SALT LAKE CITY - Telefonisch vanuit de atletenbus een spiksplinternieuwe Ducati 748 R 750cc-motorfiets (waarde: 17.737 euro) kopen, een gesprek met zijn vader in Heerde voeren over de verkoop van een tweedehands MV Augusta, in 1.07,18 een onwaarschijnlijk wereldrecord op de 1000 meter schaatsen, een gouden olympische medaille in de wacht slepen en tenslotte - bovenop een wankele trap - in de entreehal van de Utah Olympic Oval een plaquette onthullen. Gerard van Velde had het er zaterdagmiddag tussen twaalf en vijf maar druk mee. Als het verhaal van de wonderbaarlijke wederopstanding van de man, die na zijn mislukte missie op de 500 meter al gekscherend Gerard van Vierde werd genoemd, één ding duidelijk maakte, dan is het wel dat gerechtigheid in deze wereld blijkbaar dus tóch bestaat.

|
Als Gerard van Vierde één ding duidelijk maakte, dan is het wel dat gerechtigheid in deze wereld blijkbaar dus tóch bestaat.
|
Niemand in Het Wereldje die de goedlachse sprinter van TVM het succes misgunde. "Geweldig dat uitgerekend hij me hier op mijn waarde heeft geklopt", meende runner-up Jan Bos. "Als ik zelf niet mocht winnen, moest hij het maar worden", vulde Erben Wennemars, de teleurstellende nummer vijf, zijn voormalige ploeggenoot aan.
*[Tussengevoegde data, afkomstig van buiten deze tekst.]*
-- ==== Sys2Proof/Certificates/Slice0/Obligations.lean ====
section
/-! DEFINITION. The statements for the provers. Each docstring says which rules of spec/ the statement rests on. -/

open Sys2Proof Sys2Proof.Machine

/-! Decoding and the step. -/

/-- 07 R88-R93: the words the manual works out by hand decode to the instructions it says they are: IADD v3, v1, s2; FFMA v9,
v4, v14; LD.B4 v20, x1+v2+0; (g2) BRA +5 and (g2) BRA −3; PROBE 0x12; (g1) TRAMP 3; and MOVL v5, 0x3F80_0000 with its literal,
which is no instruction in slot 7. -/
def Obligations.DecodesTheSpecsWords : Prop :=
  decodeWord false false 0x0200C0F2#32 0 = .ok (.iadd false 0 3 1 114) ∧
  decodeWord false false 0x8002420E#32 0 = .ok (.ffma false 0 0 9 4 14) ∧
  decodeWord false false 0xA04A0240#32 0 = .ok (.ld false 1 20 2 2 0) ∧
  decodeWord false false 0xE1000005#32 0 = .ok (.bra false 2 5) ∧
  decodeWord false false 0xE17FFFFD#32 0 = .ok (.bra false 2 0x7FFFFD) ∧
  decodeWord false false 0xF8000012#32 0 = .ok (.probe 0x12) ∧
  decodeWord false false 0xF4800003#32 0 = .ok (.tramp 1 3) ∧
  decodeWord false false 0xF0028000#32 0x3F800000#32 = .ok (.movl false 5 0x3F800000) ∧
  decodeWord false true 0xF0028000#32 0x3F800000#32 = .error .lFormInSlot7

/-- 07 R80-R88: every well-formed instruction but for the events has words, one or, for an L-form, two, and the decoder reads
them back as that instruction with every operand, in every slot that may hold it: no bit of an operand is dropped. -/
def Obligations.EncodeThenDecode : Prop :=
  ∀ i : Instr, i.wellFormed = true → (shapeOf i).isSome = true →
    ∃ u w, (encode i = some (u, [w]) ∧ ∀ slot7 next, decodeWord u slot7 w next = .ok i) ∨
      ∃ lit, encode i = some (u, [w, lit]) ∧ decodeWord u false w lit = .ok i

/-- 07 R80-R88, R94: a word has one meaning: whatever a slot's word decodes to is well-formed, and encodes to that word again,
with its literal where it is an L-form. So no two words are one instruction, and no reserved bit is passed over. -/
def Obligations.DecodeThenEncode : Prop :=
  ∀ (u slot7 : Bool) (w next : Word) (i : Instr), decodeWord u slot7 w next = .ok i →
    i.wellFormed = true ∧ (encode i = some (u, [w]) ∨ encode i = some (u, [w, next]))

/-- 03 R36, 07 R71, R72: the step runs the decoded instruction: where the next turn is an issue of the group that has the turn, by the agenda or by the
device's own choice, which may issue and has its frame, and the slot its PC names holds the word of an instruction whose sources
and destinations owe no interlocked result and whose sources are all readable, the step is exec of that instruction in that
state, followed by the counts of 07 R72-R78 (afterIssue) and the device's own work (finish). The device takes that turn of itself where the
agenda is empty, no command of the host comes to its end (27 R342) and neither a skein's turn nor a power step comes first
(03 R43, 01 R20, R22, log 2). Beside the turn, the state notes
only the tie for a port that the group has won, that the instruction is an L-form, that no trap has been taken and, where TRET 0
has sent back a control instruction (25 R318, log 31), its mask SMASK − RETIRED. The agenda and the order of turns are the model's
(logs 2, 17). An event of the agenda is performed by exec in the state
without that turn, followed by the device's own work; where it would come at a later clk while something is due before, it waits for
that (afterEvent, log 11). -/
def Obligations.StepRunsTheDecodedInstruction : Prop :=
  (∀ (s : State) (rest : List Turn) (i : Instr) (sh : Shape),
    let sl := s.grp.slotAt
    let q : State := { s with agenda := rest }
    let m : Mask := match s.grp.retry with
      | some r => if isControl i then r.smask &&& ~~~s.grp.retired else s.grp.exec
      | none => s.grp.exec
    let p : State := { q.noteTie s.grp with grp := { s.grp with long := isLong i, tookTrap := none, exec := m } }
    (s.agenda = .issue s.grp.id :: rest ∨
      s.agenda = [] ∧ rest = [] ∧ (∀ v ∈ s.vdList, s.commandDue v = false) ∧ s.nextOwn = none ∧
        s.nextTurn = some (.issue s.grp.id)) →
    q.mayIssue s.grp false = true → s.grp.hasFrame = true →
    (s.grp.launch.bind s.launch).bind (fun x => x.diverged) = none →
    decodeWord sl.u (sl.n = 7) sl.word sl.next = .ok i → shapeOf i = some sh → m ≠ 0 →
    p.grp.conflict ((p.sizedShape i sh).reads p.grp ++ (p.sizedShape i sh).writes p.grp) = false →
    p.grp.shortfalls ((p.sizedShape i sh).reads p.grp) = [] →
    step s = match exec i p with
      | .next t => State.finish s (t.afterIssue i
          { pre := p, shape := p.sizedShape i sh, count := sl.count, lanes := (p.sizedShape i sh).lanes p.grp
            wrote := wroteLanes i p.grp ((p.sizedShape i sh).lanes p.grp), path := none })
      | .fault f => .fault f
      | .refused r => .refused r) ∧
  (∀ (s : State) (rest : List Turn) (i : Instr), s.agenda = .event i :: rest → shapeOf i = none →
    step s = match exec i { s with agenda := rest } with
      | .next t => State.finish s (State.afterEvent { s with agenda := rest } i t)
      | .fault f => .fault f
      | .refused r => .refused r)

/-- 07 R94, R71, R96: a slot whose word is no instruction takes the illegal-instruction trap in every lane of EXECMASK when it
would issue; a frame whose header has bits [31:29] or bit 0 set takes the illegal-frame trap when it is fetched; a PC that is
no slot (bits [1:0] not 0, or a header's address) takes the misaligned-target trap. 05 R46, 07 R95: a vector compute word that
some lane executes takes the illegal-operand trap, in the lanes with act(i), where its destination is one of the broadcast
fields 112-126, and otherwise the register-range trap where a field names a register beyond the allocation. With no lane in
act it only goes on, whatever its fields. That FADDR is 0 for these causes, which have no address, is the model's convention
(log 18). -/
def Obligations.WhatIsNoInstructionTraps : Prop :=
  ((∀ (s : State) (rest : List Turn) (e : DecodeError),
    let sl := s.grp.slotAt
    let q : State := { s with agenda := rest }
    let p : State := { q.noteTie s.grp with grp := { s.grp with long := longWord (sl.n = 7) sl.word, tookTrap := none } }
    s.agenda = .issue s.grp.id :: rest → q.mayIssue s.grp false = true → s.grp.hasFrame = true →
    (s.grp.launch.bind s.launch).bind (fun x => x.diverged) = none →
    decodeWord sl.u (sl.n = 7) sl.word sl.next = .error e →
    step s = State.finish s (p.trap 0x04 0 s.grp.exec 0).tick) ∧
  (∀ (s : State) (pa : Nat), s.grp.live = true → s.grp.saved = false → s.grp.stopped = false → s.grp.wait = none →
    s.grp.pc.extractLsb' 0 2 = 0 → s.grp.pc.extractLsb' 0 5 ≠ 0 →
    s.translate s.grp.agent s.grp.vd .fetch (frameBase s.grp.pc) = .ok pa → s.badRange pa 32 = false →
    exec (.frameFetch s.grp.id) s = .next (
      let t := s.tlbFill s.grp.agent s.grp.vd .fetch (frameBase s.grp.pc)
      if s.num pa 4 / 2 ^ 29 ≠ 0 ∨ s.num pa 4 % 2 = 1 then t.trapGroup s.grp.id 0x05 0 s.grp.exec 0
      else { t with grp := { t.grp with frame := some (frameBase s.grp.pc, toWords 8 (s.num pa 32)) } })) ∧
  (∀ s : State, s.grp.live = true → s.grp.saved = false → s.grp.stopped = false → s.grp.wait = none →
    s.grp.pc.extractLsb' 0 2 ≠ 0 ∨ s.grp.pc.extractLsb' 0 5 = 0 →
    exec (.frameFetch s.grp.id) s = .next (s.trapGroup s.grp.id 0x08 0 s.grp.exec 0))) ∧
  (∀ (i : Instr) (c : Compute) (s : State), computeOf i = some c → c.u = false →
    let m := s.grp.act c.guard
    (m ≠ 0 → ¬ goodDest c.d → exec i s = .next (s.trap 0x06 0 m 0)) ∧
    (m ≠ 0 → goodDest c.d → ¬ s.grp.allocated (c.d :: c.srcs) → exec i s = .next (s.trap 0x09 0 m 0)) ∧
    (m = 0 → s.grp.retry = none → exec i s = .next { s with grp := { s.grp with
      pc := if c.long then nextSlot (s.grp.pc + 4) else nextSlot s.grp.pc } }))

/-- No instruction and no event stops the machine: exec answers a next state for every instruction in every state. (The one
stop of the model, an access of the device's own engines to an address that does not exist, is the step's, not exec's.) -/
def Obligations.EveryInstructionAnswersANextState : Prop :=
  ∀ (i : Instr) (s : State), ∃ t, exec i s = .next t

/-! Invariants. -/

/-- Memory keeps its canonical form: a step from any state whose memory lists its bytes with addresses rising and no byte that
reads as an unlisted one leads only to such a state. So equal memories are equal data. -/
def Obligations.MemoryStaysCanonical : Prop :=
  ∀ s t : State, Memory.wf s.mem = true → step s = .next t → Memory.wf t.mem = true

/-- 05 R54: a reconvergence stack holds at most 24 entries: a step from any state in which every group keeps the limit leads only
to such a state. That the entries hidden from a handler count towards the 24 is the model's reading (log 33). -/
def Obligations.StacksStayBounded : Prop :=
  ∀ s t : State, (∀ g ∈ s.groups, g.stack.length ≤ 24) → step s = .next t → ∀ g ∈ t.groups, g.stack.length ≤ 24

/-- The state after package reset meets both invariants. -/
def Obligations.ResetIsSound : Prop :=
  Memory.wf State.reset.mem = true ∧ ∀ g ∈ State.reset.groups, g.stack.length ≤ 24

/-- 01 R21-R23, 05 R56, 23 R298, 25 R313, R327, 27 R340, R341, R343, R349: what package reset leaves in the registers whose
reset value the manual gives: CLOCK 0; PWRLIM 0x960; HEATLIM 700 W in force on every die; CAPS with 256 cores, VDMAX 255, 24
channel groups and no ports; HEALTH 0; no quadrant owned; no device created, each with IDLETHR 1,000, TENSION 8, RTIMEOUT 50,
MWBASE 0 and its rings 0; every queue configuration 0; no group, team or launch. -/
def Obligations.ResetRegisters : Prop :=
  let s := State.reset
  s.clock = 0 ∧ s.pwrlim = 0x960 ∧ (∀ die < 4, s.inforce die = 700) ∧ s.caps = 0x18FF0100 ∧ s.health = 0 ∧
  (∀ q, nget .free s.quads q = .free) ∧
  (∀ v, let d := s.vd v
    d.created = false ∧ d.idlethr = 1000 ∧ d.tension = 8 ∧ d.rtimeout = 50 ∧ d.mwbase = 0 ∧ d.pstate = .awake ∧ d.wakes = 0 ∧
    d.faultq = {} ∧ d.reclog = {} ∧ d.frames = {} ∧ d.vaults = {}) ∧
  (∀ q, nget {} s.queues q = ({} : QueueCfg)) ∧ (∀ g ∈ s.groups, g.live = false) ∧ s.teams = [] ∧ s.launches = []
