/-! `State.putMem` -/

@[simp] theorem State.putMem_grp (s : State) (a : Nat) (bs : List Byte) : (s.putMem a bs).grp = s.grp := rfl
@[simp] theorem State.putMem_others (s : State) (a : Nat) (bs : List Byte) : (s.putMem a bs).others = s.others := rfl
@[simp] theorem State.putMem_teams (s : State) (a : Nat) (bs : List Byte) : (s.putMem a bs).teams = s.teams := rfl
@[simp] theorem State.putMem_launches (s : State) (a : Nat) (bs : List Byte) : (s.putMem a bs).launches = s.launches := rfl
@[simp] theorem State.putMem_quads (s : State) (a : Nat) (bs : List Byte) : (s.putMem a bs).quads = s.quads := rfl
@[simp] theorem State.putMem_gauges (s : State) (a : Nat) (bs : List Byte) : (s.putMem a bs).gauges = s.gauges := rfl
@[simp] theorem State.putMem_dieExtra (s : State) (a : Nat) (bs : List Byte) : (s.putMem a bs).dieExtra = s.dieExtra := rfl
@[simp] theorem State.putMem_pkgExtra (s : State) (a : Nat) (bs : List Byte) : (s.putMem a bs).pkgExtra = s.pkgExtra := rfl
@[simp] theorem State.putMem_slots (s : State) (a : Nat) (bs : List Byte) : (s.putMem a bs).slots = s.slots := rfl
@[simp] theorem State.putMem_intervalStart (s : State) (a : Nat) (bs : List Byte) : (s.putMem a bs).intervalStart = s.intervalStart := rfl
@[simp] theorem State.putMem_intervalGrowth (s : State) (a : Nat) (bs : List Byte) : (s.putMem a bs).intervalGrowth = s.intervalGrowth := rfl
@[simp] theorem State.putMem_arrays (s : State) (a : Nat) (bs : List Byte) : (s.putMem a bs).arrays = s.arrays := rfl
@[simp] theorem State.putMem_selFree (s : State) (a : Nat) (bs : List Byte) : (s.putMem a bs).selFree = s.selFree := rfl
@[simp] theorem State.putMem_fullAt (s : State) (a : Nat) (bs : List Byte) : (s.putMem a bs).fullAt = s.fullAt := rfl
@[simp] theorem State.putMem_pipeFree (s : State) (a : Nat) (bs : List Byte) : (s.putMem a bs).pipeFree = s.pipeFree := rfl
@[simp] theorem State.putMem_pipeTaken (s : State) (a : Nat) (bs : List Byte) : (s.putMem a bs).pipeTaken = s.pipeTaken := rfl
@[simp] theorem State.putMem_tieLost (s : State) (a : Nat) (bs : List Byte) : (s.putMem a bs).tieLost = s.tieLost := rfl
@[simp] theorem State.putMem_tiles (s : State) (a : Nat) (bs : List Byte) : (s.putMem a bs).tiles = s.tiles := rfl
@[simp] theorem State.putMem_gangOps (s : State) (a : Nat) (bs : List Byte) : (s.putMem a bs).gangOps = s.gangOps := rfl
@[simp] theorem State.putMem_skeins (s : State) (a : Nat) (bs : List Byte) : (s.putMem a bs).skeins = s.skeins := rfl
@[simp] theorem State.putMem_waiting (s : State) (a : Nat) (bs : List Byte) : (s.putMem a bs).waiting = s.waiting := rfl
@[simp] theorem State.putMem_depRecords (s : State) (a : Nat) (bs : List Byte) : (s.putMem a bs).depRecords = s.depRecords := rfl
@[simp] theorem State.putMem_replies (s : State) (a : Nat) (bs : List Byte) : (s.putMem a bs).replies = s.replies := rfl
@[simp] theorem State.putMem_marks (s : State) (a : Nat) (bs : List Byte) : (s.putMem a bs).marks = s.marks := rfl
@[simp] theorem State.putMem_ctxs (s : State) (a : Nat) (bs : List Byte) : (s.putMem a bs).ctxs = s.ctxs := rfl
@[simp] theorem State.putMem_vds (s : State) (a : Nat) (bs : List Byte) : (s.putMem a bs).vds = s.vds := rfl
@[simp] theorem State.putMem_queues (s : State) (a : Nat) (bs : List Byte) : (s.putMem a bs).queues = s.queues := rfl
@[simp] theorem State.putMem_lastServed (s : State) (a : Nat) (bs : List Byte) : (s.putMem a bs).lastServed = s.lastServed := rfl
@[simp] theorem State.putMem_mem (s : State) (a : Nat) (bs : List Byte) : (s.putMem a bs).mem = putBytes s.mem a bs := rfl
@[simp] theorem State.putMem_tlb (s : State) (a : Nat) (bs : List Byte) : (s.putMem a bs).tlb = s.tlb := rfl
@[simp] theorem State.putMem_clock (s : State) (a : Nat) (bs : List Byte) : (s.putMem a bs).clock = s.clock := rfl
@[simp] theorem State.putMem_pwrlim (s : State) (a : Nat) (bs : List Byte) : (s.putMem a bs).pwrlim = s.pwrlim := rfl
@[simp] theorem State.putMem_heatlim (s : State) (a : Nat) (bs : List Byte) : (s.putMem a bs).heatlim = s.heatlim := rfl
@[simp] theorem State.putMem_thermal (s : State) (a : Nat) (bs : List Byte) : (s.putMem a bs).thermal = s.thermal := rfl
@[simp] theorem State.putMem_nirports (s : State) (a : Nat) (bs : List Byte) : (s.putMem a bs).nirports = s.nirports := rfl
@[simp] theorem State.putMem_domid (s : State) (a : Nat) (bs : List Byte) : (s.putMem a bs).domid = s.domid := rfl
@[simp] theorem State.putMem_devices (s : State) (a : Nat) (bs : List Byte) : (s.putMem a bs).devices = s.devices := rfl
@[simp] theorem State.putMem_withdrawn (s : State) (a : Nat) (bs : List Byte) : (s.putMem a bs).withdrawn = s.withdrawn := rfl
@[simp] theorem State.putMem_retiredCores (s : State) (a : Nat) (bs : List Byte) : (s.putMem a bs).retiredCores = s.retiredCores := rfl
@[simp] theorem State.putMem_remap (s : State) (a : Nat) (bs : List Byte) : (s.putMem a bs).remap = s.remap := rfl
@[simp] theorem State.putMem_ce (s : State) (a : Nat) (bs : List Byte) : (s.putMem a bs).ce = s.ce := rfl
@[simp] theorem State.putMem_spares (s : State) (a : Nat) (bs : List Byte) : (s.putMem a bs).spares = s.spares := rfl
@[simp] theorem State.putMem_fwfail (s : State) (a : Nat) (bs : List Byte) : (s.putMem a bs).fwfail = s.fwfail := rfl
@[simp] theorem State.putMem_uncorr (s : State) (a : Nat) (bs : List Byte) : (s.putMem a bs).uncorr = s.uncorr := rfl
@[simp] theorem State.putMem_replaceRequested (s : State) (a : Nat) (bs : List Byte) : (s.putMem a bs).replaceRequested = s.replaceRequested := rfl
@[simp] theorem State.putMem_coreErrors (s : State) (a : Nat) (bs : List Byte) : (s.putMem a bs).coreErrors = s.coreErrors := rfl
@[simp] theorem State.putMem_failing (s : State) (a : Nat) (bs : List Byte) : (s.putMem a bs).failing = s.failing := rfl
@[simp] theorem State.putMem_badMem (s : State) (a : Nat) (bs : List Byte) : (s.putMem a bs).badMem = s.badMem := rfl
@[simp] theorem State.putMem_hvec (s : State) (a : Nat) (bs : List Byte) : (s.putMem a bs).hvec = s.hvec := rfl
@[simp] theorem State.putMem_firmware (s : State) (a : Nat) (bs : List Byte) : (s.putMem a bs).firmware = s.firmware := rfl
@[simp] theorem State.putMem_nextFirmware (s : State) (a : Nat) (bs : List Byte) : (s.putMem a bs).nextFirmware = s.nextFirmware := rfl
@[simp] theorem State.putMem_mailbox (s : State) (a : Nat) (bs : List Byte) : (s.putMem a bs).mailbox = s.mailbox := rfl
@[simp] theorem State.putMem_debugger (s : State) (a : Nat) (bs : List Byte) : (s.putMem a bs).debugger = s.debugger := rfl
@[simp] theorem State.putMem_windowReqs (s : State) (a : Nat) (bs : List Byte) : (s.putMem a bs).windowReqs = s.windowReqs := rfl
@[simp] theorem State.putMem_hostOut (s : State) (a : Nat) (bs : List Byte) : (s.putMem a bs).hostOut = s.hostOut := rfl
@[simp] theorem State.putMem_peerReqs (s : State) (a : Nat) (bs : List Byte) : (s.putMem a bs).peerReqs = s.peerReqs := rfl
@[simp] theorem State.putMem_lastRefill (s : State) (a : Nat) (bs : List Byte) : (s.putMem a bs).lastRefill = s.lastRefill := rfl
@[simp] theorem State.putMem_lastThermal (s : State) (a : Nat) (bs : List Byte) : (s.putMem a bs).lastThermal = s.lastThermal := rfl
@[simp] theorem State.putMem_coolSince (s : State) (a : Nat) (bs : List Byte) : (s.putMem a bs).coolSince = s.coolSince := rfl
@[simp] theorem State.putMem_agenda (s : State) (a : Nat) (bs : List Byte) : (s.putMem a bs).agenda = s.agenda := rfl
@[simp] theorem State.putMem_free (s : State) (a : Nat) (bs : List Byte) : (s.putMem a bs).free = s.free := rfl
@[simp] theorem State.putMem_nextGid (s : State) (a : Nat) (bs : List Byte) : (s.putMem a bs).nextGid = s.nextGid := rfl
@[simp] theorem State.putMem_nextTeam (s : State) (a : Nat) (bs : List Byte) : (s.putMem a bs).nextTeam = s.nextTeam := rfl
@[simp] theorem State.putMem_nextLaunch (s : State) (a : Nat) (bs : List Byte) : (s.putMem a bs).nextLaunch = s.nextLaunch := rfl
@[simp] theorem State.putMem_nextOp (s : State) (a : Nat) (bs : List Byte) : (s.putMem a bs).nextOp = s.nextOp := rfl
@[simp] theorem State.putMem_busError (s : State) (a : Nat) (bs : List Byte) : (s.putMem a bs).busError = s.busError := rfl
Nog nimmer in zijn elfjarige loopbaan stond Van Velde ook maar op het podium van een groot internationaal titeltoernooi. Slechts in het Wereldbekercircuit stond hij driemaal op het ereschavot. Op de overwinning op de 1000 meter in het Zuid-Koreaanse Muju-Khonju, vijf jaar geleden, volgden dit seizoen in Calgary de tweede plaats en in Heerenveen een gedeelde overwinning op de 500 meter. Tijdens de wereldkampioenschappen sprint in Hamar finishte hij op de eerste 1000 meter bovendien als tweede.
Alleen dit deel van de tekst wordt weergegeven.